From: Igor V. Burago
Subject: Re: GSoC project: new graphics backend
Date: Sat, 21 Mar 2009 14:54:58 +1000

> Actually, a friend of mine and a dedicated Ruby user lobbied for just
> the same some time ago, so I tried to go through the tutorial - it was
> much like going through the Python tutorial before, but in the end
> there was no justification for the switch. I already knew Python, and
There is much more differences between Python and Ruby, especially in
OOP organization, believe me. For me Ruby is more elegant and clean
than Perl or Python in many ways.

> there's NumPy, SciPy, SAGE ... it just seems to me Python is more
> popular in scientific computing than Ruby.
It's because Ruby is younger and became widespread only several years
ago. If libraries such NumPy will be created for Ruby, it will become
much more popular in scientific programming.

> It's been discussed many times on the mailing lists that the tough
> part of JIT in Octave is the type inference.
> Still, I think that a JIT compiler with even a very limited scope,
> like compiling only loops that can be determined upon entry to never
> reference out-of-bounds elements, never call functions (or except a
> small defined set) and only access built-in arrays or scalars, would
> still be a superb thing, and would cover 90% of the need for a JIT in
> Octave.
> So, contributions are certainly welcome here :)
I can publish code of my compiler that compiles subset of Octave into
Java bytecode (it hasn't full support of matrices and cell arrays yet
(both of them as well as other built-in types should be realized on
Java and put in compiler's library).
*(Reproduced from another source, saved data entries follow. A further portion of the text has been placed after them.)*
@[simp] theorem Core.setCtx_runq (c : Core) (k : Nat) (x : Ctx) : (c.setCtx k x).runq = c.runq := rfl

@[simp] theorem Core.count_runq (c : Core) (e : Ev) (n : Nat) : (c.count e n).runq = c.runq := rfl

@[simp] theorem Core.setCc_runq (c : Core) (n : Nat) (x : Counter) : (c.setCc n x).runq = c.runq := rfl

@[simp] theorem Core.setCtx_outq (c : Core) (k : Nat) (x : Ctx) : (c.setCtx k x).outq = c.outq := rfl

@[simp] theorem Core.count_outq (c : Core) (e : Ev) (n : Nat) : (c.count e n).outq = c.outq := rfl

@[simp] theorem Core.setCc_outq (c : Core) (n : Nat) (x : Counter) : (c.setCc n x).outq = c.outq := rfl

@[simp] theorem Core.setCtx_dtlb (c : Core) (k : Nat) (x : Ctx) : (c.setCtx k x).dtlb = c.dtlb := rfl

@[simp] theorem Core.count_dtlb (c : Core) (e : Ev) (n : Nat) : (c.count e n).dtlb = c.dtlb := rfl

@[simp] theorem Core.setCc_dtlb (c : Core) (n : Nat) (x : Counter) : (c.setCc n x).dtlb = c.dtlb := rfl

@[simp] theorem Core.setCtx_itlb (c : Core) (k : Nat) (x : Ctx) : (c.setCtx k x).itlb = c.itlb := rfl

@[simp] theorem Core.count_itlb (c : Core) (e : Ev) (n : Nat) : (c.count e n).itlb = c.itlb := rfl

@[simp] theorem Core.setCc_itlb (c : Core) (n : Nat) (x : Counter) : (c.setCc n x).itlb = c.itlb := rfl

@[simp] theorem Core.setCtx_moved (c : Core) (k : Nat) (x : Ctx) : (c.setCtx k x).moved = c.moved := rfl

@[simp] theorem Core.count_moved (c : Core) (e : Ev) (n : Nat) : (c.count e n).moved = c.moved := rfl

@[simp] theorem Core.setCc_moved (c : Core) (n : Nat) (x : Counter) : (c.setCc n x).moved = c.moved := rfl

@[simp] theorem Core.setCtx_fetches (c : Core) (k : Nat) (x : Ctx) : (c.setCtx k x).fetches = c.fetches := rfl

@[simp] theorem Core.count_fetches (c : Core) (e : Ev) (n : Nat) : (c.count e n).fetches = c.fetches := rfl

@[simp] theorem Core.setCc_fetches (c : Core) (n : Nat) (x : Counter) : (c.setCc n x).fetches = c.fetches := rfl

@[simp] theorem Core.setCtx_launch (c : Core) (k : Nat) (x : Ctx) : (c.setCtx k x).launch = c.launch := rfl

@[simp] theorem Core.count_launch (c : Core) (e : Ev) (n : Nat) : (c.count e n).launch = c.launch := rfl

@[simp] theorem Core.setCc_launch (c : Core) (n : Nat) (x : Counter) : (c.setCc n x).launch = c.launch := rfl

@[simp] theorem Core.setCtx_group (c : Core) (k : Nat) (x : Ctx) : (c.setCtx k x).group = c.group := rfl

@[simp] theorem Core.count_group (c : Core) (e : Ev) (n : Nat) : (c.count e n).group = c.group := rfl

@[simp] theorem Core.setCc_group (c : Core) (n : Nat) (x : Counter) : (c.setCc n x).group = c.group := rfl

@[simp] theorem Core.setCtx_twbase (c : Core) (k : Nat) (x : Ctx) : (c.setCtx k x).twbase = c.twbase := rfl

@[simp] theorem Core.count_twbase (c : Core) (e : Ev) (n : Nat) : (c.count e n).twbase = c.twbase := rfl

@[simp] theorem Core.setCc_twbase (c : Core) (n : Nat) (x : Counter) : (c.setCc n x).twbase = c.twbase := rfl

@[simp] theorem Core.setCtx_tpsize (c : Core) (k : Nat) (x : Ctx) : (c.setCtx k x).tpsize = c.tpsize := rfl
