theorem witness_JudgeInstructionsTakeEffect :
    let s := reg base 8 1
    let i := Instr.fostep (ofCR 10 8 0)
    (issuesB i s && issuesB (.forun (ofCR 10 8 0)) s && issuesB (.fostat (ofCR 10 8 0)) s && issuesB (.foclose (ofCR 10 8 0)) s
        && issuesB (.fosheet (ofCR 10 8 0)) (reg base 8 sp0)) = true
      ∧ base.myCore.judge.state = 0
      ∧ (issuesB i (judged s (openJudge 1)) && issuesB i (judged s (openJudge 2)) && issuesB (.foclose (ofCR 10 8 0)) (judged s { openJudge 1 with ended := 1 })
        && issuesB i (judged s { openJudge 1 with susp := some (some 0), active := some 0 })
        && issuesB i (judged s { openJudge 3 with ousted := [(0, some 5)] })
        && issuesB i (judged s { openJudge 3 with ousted := [(0, none)] })) = true
      ∧ (valsOf i s).a.toNat = 1 ∧ (valsOf i (reg base 8 1024)).a.toNat = 1024
      ∧ field (openJudge 1).record 13 1 = 1
      ∧ (issuesB (.foclose (ofCR 10 8 0)) (judged s { openJudge 1 with active := some 1 }) = true ∧ (openJudge 1).ended.getLsbD 0 = false
        ∧ tabGetD (openJudge 1).fifos 0 [] = [1] ∧ (1 : W32).getLsbD 31 = false ∧ noTransformB s = true ∧ Memory.wf s.mem = true)
      ∧ issuesB (.fosheet (ofCR 10 8 0)) (judged (reg base 8 sp0) { openJudge 3 with fc := 1, sheet := [5] }) = true
      ∧ isWindow base sp0 4 true = true ∧ noSlotB base (windowKey 0 sp0) 4 = true ∧ base.storesDone 0 0 = true := by decide

/-- Cluster 1 is the partition's, and with v the hub's router has the entry 0x20 (LIVE) for it. -/
def routed (v : Bool) (s : State) : State :=
  let t := s.setCluster 1 { s.cluster 1 with owner := some 0, pkey := 7 }
  { t with pack := { t.pack with routes := if v then [(1, 0x20)] else [] } }

theorem test_fostat : (match exec (.fostat (ofCR 10 8 0)) (judged base { openJudge 2 with fc := 3, reason := 1, ended := 1 }) with
    | .next t => t.me.regs.w[10] == 0x0001000001020003 | _ => false) = true := by decide

/-- An open record (R261): one row of four FP32 weights at the start of core 0's scratchpad, scales at 0x40, limit 2, a band. -/
def openRec : List Byte :=
  bytesOf [(8, 0xF000000000000000), (4, 16), (1, 4), (1, 1), (1, 0), (1, 4), (8, 0xF000000000000040), (8, 0), (2, 2), (1, 0), (1, 2), (4, 0), (2, 0xFFFF), (2, 0), (1, 0), (19, 0)]

theorem witness_foopen :
    let s := (banded (reg base 8 sp0) 0 false).writeAt (spKey 0 0x2100) openRec
    issuesB (.foopen (ofCR 0 8 0)) s = true
      ∧ (match s.readRecord sp0 8 16 with
        | .ok r t => t.openOk r && t.myCore.judge.state == 0 && (t.myCore.band? (BitVec.ofNat 16 (field r 40 2))).any fun b => !b.invalid && decide (field r 42 2 < b.size)
        | _ => false) = true := by decide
So now it's possible to compile
just only simple programs which works fast, though. I planned to
rewrite my compiler using Parrot bytecode which makes possible to
realize full Octave language power with less pain caused by putting
dynamically typed Octave foot into strongly typed Java shoe.

> Not my real problems, then. Concerning the associative array, I can
> usually get away with just using dynamic struct fields or explicit
> lookup table for keys + a cell array for values.
But some of my problems (unfortunately? :). For my feeling these ways
of emulating associative arrays are a little roundabout. (But in some
cases dynamic struct fields are helpful to solve related problems.)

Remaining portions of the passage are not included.